Well, Erica Wheeler brings a sensitivity to that Sound here in the good ol' 21st Century which is understated in its simplicity and yet as big as Montana and Wyoming combined. With light country-rocking songs and beautiful pastoral musical landscapes, she carries us back to a time in our lives when making the mortgage payment was not the reason to exist, a time when friendship and love and life ruled all, and she does it so effortlessly that we can close eyes and envision a life without Wall Street (show of hands—how many knew that the Stock Exchange was a private enterprise? I thought so. Me, neither) and Fox News (just typing it makes my skin crawl). Maybe you don't need to get away from Bill O'Reilly, but I do, and listening to Wheeler does the trick. For a short time, at least.
What is so good about Erica Wheeler? Phrasing, for one. When she takes in breath, there is a bare instance when you hang on her next line regardless of song or tempo. The country-rockers like Good Summer Rain and Lucky In Love strike a note similar to the soft, quiet and heartrending The First Sunset and Elk Song. Subject matter, for another. While each song has its own core, they all point in the same direction and beg the question, have we lost our way, but not in a negative sense. There is hope. We hear it in the very inflection of her finely textured voice. We feel it inside, in those places we have covered with layers of excuses and survival tricks. She reminds us what it was like to be a child and see the world open up right before our eyes while reminding us we are no longer children and have a responsibility.
That responsibility for her involves The Trust for Public Land, an organization set up specifically to create open spaces and green spaces in a world quickly becoming concrete. It is a good match. What she sings, they support, and vice versa.

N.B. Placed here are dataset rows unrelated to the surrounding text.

-- ==== Sys2Proof/Machine/Alu.lean ====
section
/-! DEFINITION. ADD, OR, AND and NOT: the execute part (`42_alu.md`). -/

namespace Sys2Proof.Machine

/-- ADD (R180): AC plus the data cell, mod 256; no carry and no overflow is kept (R152). -/
def execAdd (addr : Byte) (s : State) : Host.Outcome State Fault Refusal :=
  .next (s.writeResult (alu .add s.ac (dataByte s addr)))

/-- OR (R181). Its memory operand is the spec's decision D10 (log entry 10). -/
def execOr (addr : Byte) (s : State) : Host.Outcome State Fault Refusal :=
  .next (s.writeResult (alu .or s.ac (dataByte s addr)))

/-- AND (R182). Its memory operand is the spec's decision D10 (log entry 10). -/
def execAnd (addr : Byte) (s : State) : Host.Outcome State Fault Refusal :=
  .next (s.writeResult (alu .and s.ac (dataByte s addr)))

/-- NOT (R183): the complement of AC. It reads no data cell, so the ALU's second input is not used (R150). -/
def execNot (s : State) : Host.Outcome State Fault Refusal :=
  .next (s.writeResult (alu .not s.ac 0))

end Sys2Proof.Machine
end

While this may seem an afterthought, it is not intended as such. A big slap should be laid upon the shoulders of Crit Harmon, producer. Sometimes a good record is as much what you don't do as what you do and Harmon, obviously having as much faith in this music, as do I, has a flair for twisting (and not twisting) knobs. The session musicians? Superb.
There is a picture of a paved road between stands of conifers heading toward snow inflected hills on the middle page of the insert. From now on, when I hear Erica Wheeler, that picture will be what I will see in my mind's eye. It is a visual portrait of a place I find more and more important—inside and outside.